Irishman in Malta postpones trip to Dublin after green list cut

Irish Travel Agents Association says there is little demand for international travel

Irishman Shaun McCarthy normally likes to travel home to Dublin at least once a year. Photograph: Courtesy Shaun McCarthy

Irishman Shaun McCarthy normally likes to travel home to Dublin at least once a year. Photograph: Courtesy Shaun McCarthy

Shaun McCarthy should have flown into Ireland to visit family and friends on Wednesday morning. He should also have been at the weddings of his son and daughter over the weekend but, in the end, everything was postponed.

Originally from Walkinstown in Dublin but now living in Malta, any return trip home seems unlikely for some time to come.

Added to general Covid-19 frustrations, Malta was one of five countries removed from the Irish “green list” from where travellers do not have to self-isolate for two weeks on arrival.

“There is no way I would go now if you had to spend 14 days quarantining,” Mr McCarthy said just a few hours after his Aer Lingus flight would have touched down in Dublin. “My own personal view is that you don’t travel unless you have to.”

Mr McCarthy (77) said he was half expecting the removal of Malta from the list and, following the news on Tuesday evening, it came to pass.

“The general reaction was: there you go. We are not going [home] at the moment,” he said.

“A lot of our members [in Malta’s Irish Emerald Society] would be always going to Ireland, some two or three times a year. I still like to go minimum once a year.”

As an Irishman abroad, he hopes to return home in 2021 instead. On Saturday his son Stephen was due to marry, followed by his daughter Tara on Monday. Both weddings in Manchester were postponed until next summer.

As for life on the Mediterranean island, Mr McCarthy said that while until very recently they felt they had things under control, Covid cases had shot up to more than 200, fuelled by an increase in crowded events.

Asked about the removal of Malta from the green list, the country’s ambassador to Ireland Leonard Sacco said the matter was “a sovereign decision of the Irish Government, which Malta respects”.

Low infection rate

Gibraltar, another of the five countries removed from the list alongside Cyprus, Monaco and San Marino, pointed to its low infection rate.

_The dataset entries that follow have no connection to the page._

-- ==== Sys2Proof/Machine/State.lean ====
section
/-! DEFINITION. The state of the machine: the registers of `10_state.md` R22, the seed store of `20_memory.md` R50, the instance's
configuration, and the model's own record of what HOST does and sees. Plain data throughout. -/

namespace Sys2Proof.Machine

/-- The sequencer's control state `S.PHASE` (`10_state.md` R28). -/
inductive Phase where
  /-- After reset, before the boot step. -/
  | boot
  /-- Waiting for a tick. -/
  | idle
  /-- Running the pipeline. -/
  | updating
  deriving DecidableEq, Repr

/-- The widths a HOST bus access can have (`20_memory.md` R55, R56). -/
inductive Width where
  | b1
  | b2
  | b4
  | b8
  deriving DecidableEq, Repr

/-- One thing that HOST or its timer does, or one turn of SEQ (`10_state.md` R20, `60_exceptions.md` R224). The order of the events
is the order of the run. -/
inductive Event where
  /-- SEQ's turn: it takes its enabled step, if it has one. -/
  | seq
  /-- The external timer delivers one overflow event (R170, R223). -/
  | ovf
  /-- A HOST bus read of the given width at an address (R55). -/
  | read (width : Width) (addr : Nat)
  /-- A HOST bus write; `value` is the data of a 4-byte write, and no other width delivers any (R56). -/
  | write (width : Width) (addr : Nat) (value : Word)
  /-- HOST reads one byte of its seed store. -/
  | storeRead (addr : Nat)
  /-- HOST writes one byte of its seed store. -/
  | storeWrite (addr : Nat) (value : Byte)
  /-- HOST asserts reset with the `TEST` strap as given (R250). -/
  | reset (test : Bool)
  /-- Power is lost and comes back: all block state is lost, and the power-up is a reset (R232, R250). Where it cuts the boot write,
  bit `i` of `torn` says whether byte `i` of the seed word was already written (R54, I4). -/
  | powerCycle (test : Bool) (torn : BitVec 4)
  deriving DecidableEq, Repr

/-- What HOST got for its latest access. -/
inductive Resp where
  /-- No access yet. -/
  | none
  /-- The value of a legal window read (R201). -/
  | data (value : Word)
  /-- A legal window write was taken (R202). -/
  | written
  /-- The bus-error response to a window access that R55 does not allow (R221). -/
  | busError (addr : Nat)
  /-- The access touches no byte of the window: it belongs to the platform, and the block gives no response (R56). -/
  | notWindow (addr : Nat)
  /-- A byte of the seed store. -/
  | storeByte (value : Byte)
  /-- A byte of the seed store was written. -/
  | storeWritten
  deriving DecidableEq, Repr

/-- Why the machine can stop. -/
inductive Fault where
  /-- HOST accessed a byte that its seed store does not have. Raised by `hostStoreRead` and `hostStoreWrite`; the block itself never
  does this in a valid configuration (`20_memory.md` R53). Safe: the run ends. -/
  | noStoreByte (addr : Nat)
  deriving DecidableEq, Repr

/-- Why the machine can refuse to step. -/
inductive Refusal where
  /-- The instruction has no meaning in this model. Raised by no arm of `exec`. Safe. -/
  | notModelled (mnemonic : String)
  /-- The configuration is invalid: "there is no machine for it, and no step" (`00_scope.md` R9, I11). Raised by `step`. Safe. -/
  | invalidConfig
  deriving DecidableEq, Repr

/-- The state. The first group is the block's registers (R22), then the instance's constants, HOST's seed store, and the model's
own fields. -/
structure State where
  /-- `S.LFSR`. -/
  lfsr : Word
  /-- `S.Z1`, two's complement. -/
  z1 : Word
  /-- `S.Z2`, two's complement. -/
  z2 : Word
  /-- `S.TICK`. -/
  tick : Bool
  /-- `S.CNT`. -/
  cnt : BitVec 16
  /-- `S.PHASE`. -/
  phase : Phase
  /-- `S.DUTY`, the duty port's latch. -/
  duty : Byte
  /-- `S.MODE`. -/
  mode : Mode
  /-- `S.ERR`. -/
  err : Bool
  /-- `S.CAUSE`. -/
  cause : BitVec 4
  /-- `S.ARG`. -/
  arg : Word
  /-- `S.RES`. -/
  res : Word
  /-- `S.SEEDW`. -/
  seedw : Word
  /-- The instance's configuration, which no step writes (R21). DESIGN CHOICE, safe: notes/assumptions/1.md. -/
  cfg : Config
  /-- The persistent seed store: the bytes that differ from `blankByte`, addresses rising (`20_memory.md` R51). -/
  store : List Host.Cell
  /-- MODEL'S OWN: what happens next, oldest first. DESIGN CHOICE, safe: notes/assumptions/7.md. -/
  agenda : List Event
  /-- MODEL'S OWN: the response to HOST's latest access. DESIGN CHOICE, safe: notes/assumptions/10.md. -/
  resp : Resp
  /-- MODEL'S OWN: every value written to the duty port, newest first. DESIGN CHOICE, safe: notes/assumptions/16.md. -/
  port : List Byte
  /-- MODEL'S OWN: how many free values have been drawn. DESIGN CHOICE, safe: notes/assumptions/4.md. -/
  draws : Nat
  deriving DecidableEq, Repr

/-- The machine right after reset (`10_state.md` R34), at the start of phase `BOOT`, for the instance `Config.default`, with the
`TEST` strap read as 0 (DESIGN CHOICE, unsafe: notes/assumptions/5.md), a blank store and an empty agenda. -/
def State.reset : State where
  lfsr := Config.freeWord 0
  z1 := 0
  z2 := 0
  tick := false
  cnt := BitVec.ofNat 16 Config.default.reload
  phase := .boot
  duty := Config.default.dutyReset
  mode := .run
  err := false
  cause := 0
  arg := 0
  res := 0
  seedw := Config.freeWord 1
  cfg := Config.default
  store := []
  agenda := []
  resp := .none
  port := []
  draws := 2

end Sys2Proof.Machine
end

A Gibraltar government spokesman said “currently only four residents are infected. However, it is not currently possible to get from Gibraltar by air to Ireland without going through the UK or Spain, which would require a quarantine anyway”.

Official statistics from the country show a total of 189 confirmed cases of Covid-19 from 22,601 tests, representing a 0.8 per cent positivity rate. Active cases in the country are made up of four residents and two visitors.

Meanwhile, the Irish Travel Agents Association (ITAA) said the removal of the five countries would not have a material effect on the sector as there was little demand for international travel amid low levels of consumer confidence.

It noted that bookings to Malta and Cyprus in particular were “not significant”.

“Although consumer confidence in international travel is expected to remain low for the rest of the year, there is evidence to suggest a large pent-up demand for travel in 2021 which could work to repair some of the damage suffered by the Irish travel industry as a result of the worldwide pandemic,” it said.